Reading The Long Halloween, you might notice some eerie similarities between it and Christopher Nolan’s film The Dark Knight. The book came about 12 years before the film, and served as a heavy influence on what has become known as a comic book cinema masterpiece. Conceived as a continuation of the Batman: Year One storyline created by none other than Frank Miller, it is without a doubt the most acclaimed and most well known of the Batman collaborations between writer Jeph Loeb and artist Tim Sale, and it arguably revitalized Batman in the ’90s in the same way Miller’s The Dark Knight Returns revitalized him in the ’80s. In an age when the world of major comic books seemed all about the muscles and breasts under tight outfits, all about the grand gestures of superhero death and disfigurement, The Long Halloween presented an ambitious noir tale of crime, intrigue, murder and shadows in Gotham City, a study of how power and madness corrupt and how far one man can be pushed.
And if that doesn’t convince you, The Joker gets to star in a Christmas issue.
As The Long Halloween opens, Batman is still young, and his journey is only getting harder. The eccentric criminals that seemed like mere gimmick-laden hoods before are gaining power and influence. They’re becoming bona fide supervillains, and if Batman is to defeat them, he must become more of a superhero than ever.
For the moment, he has help. As Gotham’s gallery of rogues gains influence and the Falcone crime family (headed by Carmine “The Roman” Falcone) continues to rise, Batman forms a powerful triumvirate with the determined Captain Jim Gordon and the ambitious District Attorney Harvey Dent. But even as this alliance begins to pay off, a new threat emerges. A mysterious killer begins picking off high profile victims, once a month, tying his murders to holidays.
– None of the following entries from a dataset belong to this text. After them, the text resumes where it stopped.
/-- A patrol read of a local-store row records a corrected error in VU_LS_ECC and counts it in 0xC030:00, an uncorrectable
one, new or of a row that is known so, in 0xC031:00, and finds nothing in a good row; a finished bank copy has the bank
map to its spare, at once while the grid is stopped; a deep-store scrub counts a corrected line in 0xC035:00, and an
uncorrectable one, which is then poisoned, in 0xC036:00, and copies its pseudo-channel; a finished copy has the spare
pseudo-channel take over (R192, R193, R196, R202, R203). No word of memory changes. The model's own choices here are those
of log entry 38. -/
def Obligations.ErrorsAreRecordedAndRepaired : Prop :=
  ∀ (n : Cl) (row : Fin 512) (bank : Fin 128) (bit : Fin 104) (spare : Nat) (st : Fin 4) (line pc : Nat) (s : State), dark s = false →
    let ecc (t : State) (i : Nat) : Prop := ioBit 0x3A0 i (t.cl n) = true ∧ ioFld 0x3A0 6 0 (t.cl n) = bank ∧
      ioFld 0x3A0 15 7 (t.cl n) = row ∧ t.mem = s.mem
    let l := line % 2 ^ 28 * 4 + st
    let known := (s.cl n).bad.filter fun b => b.row == row.val && b.ue
    (clocked n s = true → known = [] → exec (.lsPatrolScrub n row []) s = .next s) ∧
    (clocked n s = true → ∀ b, known = [b] → b.bank = bank.val → ∃ t, exec (.lsPatrolScrub n row []) s = .next t ∧ ecc t 23 ∧
      odCtr 0xC031 0 t = odCtr 0xC031 0 s + 1) ∧
    (clocked n s = true → known = [] → ∃ t, exec (.lsPatrolScrub n row [⟨bank, bit, false⟩]) s = .next t ∧ ecc t 22 ∧
      odCtr 0xC030 0 t = odCtr 0xC030 0 s + 1) ∧
    (clocked n s = true → known = [] → ∃ t, exec (.lsPatrolScrub n row [⟨bank, bit, true⟩]) s = .next t ∧ ecc t 23 ∧
      odCtr 0xC031 0 t = odCtr 0xC031 0 s + 1) ∧
    ((s.cl n).copies = [(bank.val, spare)] → spare < 2 → gridRun s = false →
      ∃ t, exec (.bankSpareCopyComplete n bank) s = .next t ∧ (t.cl n).copies = [] ∧ t.mem = s.mem ∧
        (if spare = 0 then ioBit 0x3A1 23 (t.cl n) = true ∧ ioFld 0x3A1 22 16 (t.cl n) = bank
         else ioBit 0x3A1 15 (t.cl n) = true ∧ ioFld 0x3A1 14 8 (t.cl n) = bank)) ∧
    (exec (.hbmScrub st line .none) s = .next (if l ∈ s.hbm.poisoned then deepUe l s else s)) ∧
    (l ∉ s.hbm.poisoned → ∃ t, exec (.hbmScrub st line .corrected) s = .next t ∧ odCtr 0xC035 0 t = odCtr 0xC035 0 s + 1 ∧ t.mem = s.mem ∧
      t.hbm.poisoned = s.hbm.poisoned) ∧
    (∃ t, exec (.hbmScrub st line .uncorrectable) s = .next t ∧ odCtr 0xC036 0 t = odCtr 0xC036 0 s + 1 ∧ t.mem = s.mem ∧
      l ∈ t.hbm.poisoned ∧ (smAt none s.hbm.copying st = none → smAt none s.hbm.spareUsed st = none →
        smAt none t.hbm.copying st = some (line % 2 ^ 28 % 32))) ∧
    (smAt none s.hbm.copying st = some pc → ∃ t, exec (.pseudoChannelCopyComplete st) s = .next t ∧
      smAt none t.hbm.copying st = none ∧ smAt none t.hbm.spareUsed st = some pc ∧ t.mem = s.mem)

/-! ## Converter links (R297–R316) -/

/-- The life of a link: an enable that passes its checks sets EN with F − 1 shown, one that fails them sets its error; a
receive link rises at an extended-multiblock boundary, goes down with an error, a count and its event when a lane loses
lock, rises again with its event, and after 1 ms down is the LINK degrade reason; a disable takes EN and UP (R298, R299,
R301, R312, R313, R315). A converter frame of an UP receive link leaves the converted samples as its last good ones, and
joins the fill of its window: the fill of the tick holds one frame more. Held words leave the ingress buffer once their
plot has passed. The oldest output fill of a transmit link leaves at its release instant, late with an error and a count;
a converter without a sample of its own repeats its last (R303, R304, R306–R308, R310–R312). The model's own choices here
are those of log entries 42 to 44. The model's own choices here are those of log entries 42 to 44. -/
def Obligations.ConverterLinks : Prop :=
  (∀ (l : Link16) (lane : Fin 64) (kind : LockKind) (k : Fin 5) (m : Master) (since : BitVec 64) (s : State), dark s = false →
     let r := 0x8100 + 0x80 * l.val
     let en := hubBit r 23 s
     let up := hubBit (r + 0xB) 23 s
     let fenced := hubBit 0x50021 (l / 8) s
     let edge := inTick (lkTe l s) (lkRate l s) s
     (en = false → fenced = false → lkEnableOk l s = true → ∃ t, exec (.linkEnable l) s = .next t ∧
       hubBit r 23 t = true ∧ hubFld (r + 2) 7 0 t = lkF l s - 1 ∧ lkGet l t = Link.reset ∧ t.mem = s.mem ∧ t.cls = s.cls) ∧
     (en = false → fenced = false → lkEnableOk l s = false →
       exec (.linkEnable l) s = .next (hubSetBit (r + 0xC) 3 true s)) ∧
     (en = true → ∃ t, exec (.linkDisable l) s = .next t ∧ hubBit r 23 t = false ∧ hubBit (r + 0xB) 23 t = false ∧
       lkGet l t = Link.reset ∧ t.mem = s.mem ∧ t.cls = s.cls) ∧
     (en = true → up = false → fenced = false → edge = true → (lkGet l s).downAt = none → ∃ t, exec (.linkUp l) s = .next t ∧
       hubBit (r + 0xB) 23 t = true ∧ t.mem = s.mem ∧ t.cls = s.cls) ∧
     (en = true → up = false → fenced = false → edge = true → (lkGet l s).downAt = some since → ∃ t, exec (.linkResume l) s = .next t ∧
       hubBit (r + 0xB) 23 t = true ∧ (lkGet l t).downAt = none ∧ (lkGet l t).long = false ∧ t.mem = s.mem ∧ t.cls = s.cls) ∧
     (en = true → up = true → hubBit r 22 s = false → lkLb l s ≤ lane → lane < lkLb l s + lkL l s →
       ∃ t, exec (.laneLockLoss lane kind) s = .next t ∧ hubBit (r + 0xB) 23 t = false ∧ hubBit (r + 0xC) 1 t = true ∧
         (lkGet l t).downAt = some s.ticks ∧ hubPair (r + 0x18) t = hubPair (r + 0x18) s + 1 ∧
         hubBit (0x8080 + lane) (match kind with | .block => 23 | .emb => 22) t = false ∧ t.mem = s.mem ∧ t.cls = s.cls) ∧
     ((lkGet l s).downAt = some since → 10 ^ 6 ≤ (s.ticks - since).toNat → ∃ t, exec (.linkDownTimeout l) s = .next t ∧
       (lkGet l t).long = true ∧ hubBit 0x50001 3 t = true ∧ t.mem = s.mem ∧ t.cls = s.cls) ∧
     (∃ t, exec (.jlCntW0Read l k m) s = .next t ∧ t.resp = [hubGet (r + 0x10 + 2 * k) s] ∧
       snapGet (r + 0x10 + 2 * k) (masterNum m) t = (hubGet (r + 0x10 + 2 * k + 1) s).setWidth 48 ∧ t.hub = s.hub ∧ t.mem = s.mem)) ∧
  (∀ (l : Link16) (data : List Word) (q u : Nat) (e : EgressFill) (rest : List EgressFill) (s : State), dark s = false →
     let r := 0x8100 + 0x80 * l.val
     let k := lkGet l s
     let frames (t : State) : Nat := match (lkGet l t).fill with | some f => if f.tick = u then f.count else 0 | none => 0
     let x := e.release.toNat * lkRate l s
     let bound := (x + lkTf l s - 1) / lkTf l s * lkTf l s
     (hubBit r 23 s = true → hubBit r 22 s = false → lkFenced l s = false → lkUp l s = true →
       data.length = lkM l s * lkS l s → rxFrame l (rxFrom l s) s = some q →
       ∃ t, exec (.converterFrameReceive l data true) s = .next t ∧ (lkGet l t).rxAt = some (s.ticks, q) ∧
         (∀ c, c < lkM l s → smAt none (lkGet l t).lastGood c =
           some (ingressOf l c (data.getD (c * lkS l s + lkS l s - 1) 0) s)) ∧
         (rxTick l (rxInstant l q s) s = some u → fillLive u s = true → (frames s + 1) * lkS l s ≤ lkCap l s →
           frames t = frames s + 1)) ∧
     ((∀ m ∈ fillHomes (lkDest l s) s, ∀ i, portHeld i (s.cl m) = false) → ∃ t, exec (.ingressBufferWrite l) s = .next t ∧
       (lkGet l t).buf = k.buf.filter (fun w => w.plot.isNone && !fillPassed (lkDest l s) w.tick s)) ∧
     (k.egress = e :: rest → 256 * s.ns.toNat * lkRate l s ≤ bound → bound < (256 * s.ns.toNat + 256) * lkRate l s → ∃ t, exec (.egressRelease l) s = .next t ∧
       (lkGet l t).egress = rest ∧ t.mem = s.mem ∧ t.cls = s.cls ∧
       (bound ≠ x → hubBit (r + 0xC) 2 t = true ∧ odCtr 0xC020 0 t = odCtr 0xC020 0 s + 1) ∧
       (lkUp l s = true → ∀ m, m < lkM l s → (lkGet l t).sending.getD m [] =
         if e.words.getD m [] = [] then [lastReleased l m s] else e.words.getD m [])))

/-! ## Timing channels (R317–R341) -/

/-- A bank is good while its supply lies in one of its two ranges, and keeps a mismatch with V33; V33 is written unless a
pin of the bank drives, when the write is refused as a whole. A level that reaches an input pin shows in its register, and
on a pin with no edge before and no counter is captured within 32 grains, as a multiple of 16, by each channel that
selects it (R320, R505); a read of W0 of a timestamp empties it and keeps the upper words (R35, R317, R318, R320, R321). A
group is enabled where its checks pass, and refused where not; the fill of a capture group reaches the exchange RAM of its
cluster word for word, once per window; the actions that wait for a pin's earliest instant leave its queue and act
together (R322–R326, R331). The model's own choices here are those of log entries 45 and 46. The model's own choices here
are those of log entries 45 and 46. -/
def Obligations.PinsCapturesAndEdgeGroups : Prop :=
  (∀ (b : Fin 8) (mv : Nat) (v : Word) (p : Pin) (level : Bool) (frac : BitVec 8) (c : Chan) (m : Master) (s : State), dark s = false →
     let dir := (List.range 32).any fun k => hubBit (0x10100 + 32 * b + k) 23 s
     let good := (1710 ≤ mv ∧ mv ≤ 1890) ∨ (3135 ≤ mv ∧ mv ≤ 3465)
     let wrong := (1710 ≤ mv ∧ mv ≤ 1890 ∧ hubBit (0x10000 + b) 0 s = true) ∨ (3135 ≤ mv ∧ mv ≤ 3465 ∧ hubBit (0x10000 + b) 0 s = false)
     let seen := level != hubBit (0x10100 + p) 20 s
     let now := 256 * s.ns.toNat + frac.toNat
     (∃ t, exec (.bankSupplyChange b mv) s = .next t ∧ (hubBit (0x10000 + b) 23 t = true ↔ good) ∧
       (hubBit (0x10000 + b) 22 t = true ↔ hubBit (0x10000 + b) 22 s = true ∨ wrong) ∧ t.mem = s.mem ∧ t.cls = s.cls) ∧
     (dir = false ∨ bitOf 0 v = hubBit (0x10000 + b) 0 s → ∃ t, exec (.bankCfgWrite b v) s = .next t ∧
       hubBit (0x10000 + b) 0 t = bitOf 0 v ∧ t.mem = s.mem ∧ t.cls = s.cls) ∧
     (dir = true → bitOf 0 v ≠ hubBit (0x10000 + b) 0 s → exec (.bankCfgWrite b v) s = .next (hubSetBit 0x10014 0 true s)) ∧
     (hubBit (0x10100 + p) 23 s = false → bankDown (p / 32) s = false → tmcFenced s = false → (pinGet p s).lvl ≠ seen →
       (pinGet p s).hist = [] → now + 32 < 2 ^ 72 → pinCounters p seen s = [] → ∃ t, exec (.pinEdge p level frac) s = .next t ∧
         (pinGet p t).land = level ∧ (pinGet p t).lvl = seen ∧ hubBit (0x10100 + p) 19 t = seen ∧
         ∀ k ∈ captureChans p seen s, let ts := (hubTime (0x11000 + 8 * k + 3) t).toNat
           ts % 16 = 0 ∧ ts ≤ now + 32 ∧ now ≤ ts + 32 ∧ hubBit (0x11000 + 8 * k + 6) 23 t = true) ∧
     ((smAt ⟨0, 0⟩ s.tmc.capOld c).stamp ≠ s.ticks + 1 → ∃ t, exec (.capW0Read c m) s = .next t ∧
       t.resp = [hubGet (0x11000 + 8 * c + 3) s] ∧ hubBit (0x11000 + 8 * c + 6) 23 t = false ∧
       snapGet (0x11000 + 8 * c + 3) (masterNum m) t = DWord.ofWords (hubGet (0x11000 + 8 * c + 4) s) (hubGet (0x11000 + 8 * c + 5) s))) ∧
  (∀ (g : Fin 32) (v : Word) (p : Pin) (x : PinAction) (rest : List PinAction) (u : Nat) (s : State), dark s = false →
     let refused := hubSetBit 0x10014 0 true s
     let cr := 0x10300 + 4 * g.val
     let er := 0x10380 + 4 * g.val
     let max := fld 9 0 v
     let n := clOf (hubFld (cr + 1) 23 16 s)
     let cut := 256 * (hubGet (cr + 2) s).toNat
     let fp := hubFld 0x1010 19 0 s * 256 * 2 ^ hubFld (0x1100 + n.val) 13 10 s
     let plot := dstPlot (hubGet (cr + 1) s) s
     let ofs := hubFld (cr + 1) 11 0 s
     let ws := captureFill g ((u : Int) - (fp + cut : Nat)) ((u : Int) - cut) s
     (∀ i ∈ [(Instr.captureGroupEnable g v, cr, cgOk g (setBit 23 true v) s),
         (.edgeGroupEnable g v, er, decide (0 < max) && decide (hubFld (er + 1) 11 0 s + 4 * max ≤ 4095))],
       (i.2.2 = true → ∃ t, exec i.1 s = .next t ∧ hubBit i.2.1 23 t = true ∧ hubFld i.2.1 9 0 t = fld 9 0 v ∧ t.mem = s.mem) ∧
       (i.2.2 = false → exec i.1 s = .next refused)) ∧
     (fillTick n (256 * s.ns.toNat) 1 s = some u → u + 5120 ≤ 256 * s.ns.toNat + cut → hubBit cr 23 s = true →
       tmcFenced s = false → fillLive u s = true → fillPassed n u s = true → smAt none s.tmc.filled g ≠ some u →
       portHeld (16 + plot) (s.cl n) = false → isolated n s = false → pairSecond n s = none → ownCode (16 + plot) (s.cl n) = 3 →
       ofs + ws.length ≤ 0x1000 →
       ∃ t, exec (.captureFillWrite g) s = .next t ∧ smAt none t.tmc.filled g = some u ∧
         (∀ i, i < ws.length → memGet (xchgAddr n (plot * 0x1000 + ofs + i)) t = ws.getD i 0) ∧
         (∀ a, a < xchgAddr n (plot * 0x1000 + ofs) ∨ xchgAddr n (plot * 0x1000 + ofs) + ws.length ≤ a → memGet a t = memGet a s)) ∧
     ((pinGet p s).queue = x :: rest → (∀ y ∈ rest, y.at' ≠ x.at') → x.at'.toNat / 256 = s.ns.toNat →
       let t := pinPut p { pinGet p s with queue := rest } s
       exec (.scheduledEdge p) s = .next (if x.cmp = true ∧ mode s ≠ 6 ∧ mode s ≠ 7 then t else pinAct p x.at' [(x.chan, x.act)] t)))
Dubbed “Holiday,” the killer is more than just someone with a bloodlust; he or she is the key to Gotham’s crime web.
The Holiday murders are perhaps the most satisfying thing about The Long Halloween, if only because they give The Dark Knight something more to do than just pummel supervillains and toss them into Arkham Asylum. With this case, The World’s Greatest Detective really has something to sink his teeth into, and that – combined with the innumerable threats from both the mob and a host of villains – makes for one of the most harrowing adventures of Batman’s career.
Even more fascinating, though, is the corruption of Harvey Dent, a transformation that Batman must watch and ponder even as he’s struggling to reverse it. Loeb makes it more than the origin of the villain called Two-Face. He takes it to the next level. In his eyes, Harvey Dent is not just a man. He’s the hope of Gotham, the shining knight that could overtake even Batman as the city’s protector, and Batman’s chance to see what he’d always hoped for: a brighter future for the city that cost him so much. If you’ve seen The Dark Knight, you know how that works out, and though Nolan’s vision of the tale might have been flashier and told from a more epic viewpoint, Loeb’s might actually be more poignant.
And even when all of that gripping storytelling is done, you still have the wonder of Tim Sale’s art to ponder. He does Batman like no one else. His Dark Knight is identified by the elongated ears on the Bat-cowl, the giant form cut with muscles and set with a kind of slack scowl. His Joker is a figure with skeletal limbs and massive, crooked teeth. His Catwoman is the sleekest of them all. It’s not the world of Gotham like you’re used to seeing it, but that makes it all the more fascinating.
The Long Halloween is easily one of the best Batman stories every told. It’s a landmark book, part Dark Knight adventure, part retelling of The Godfather, by two of the most influential comic book presences of the Modern Age.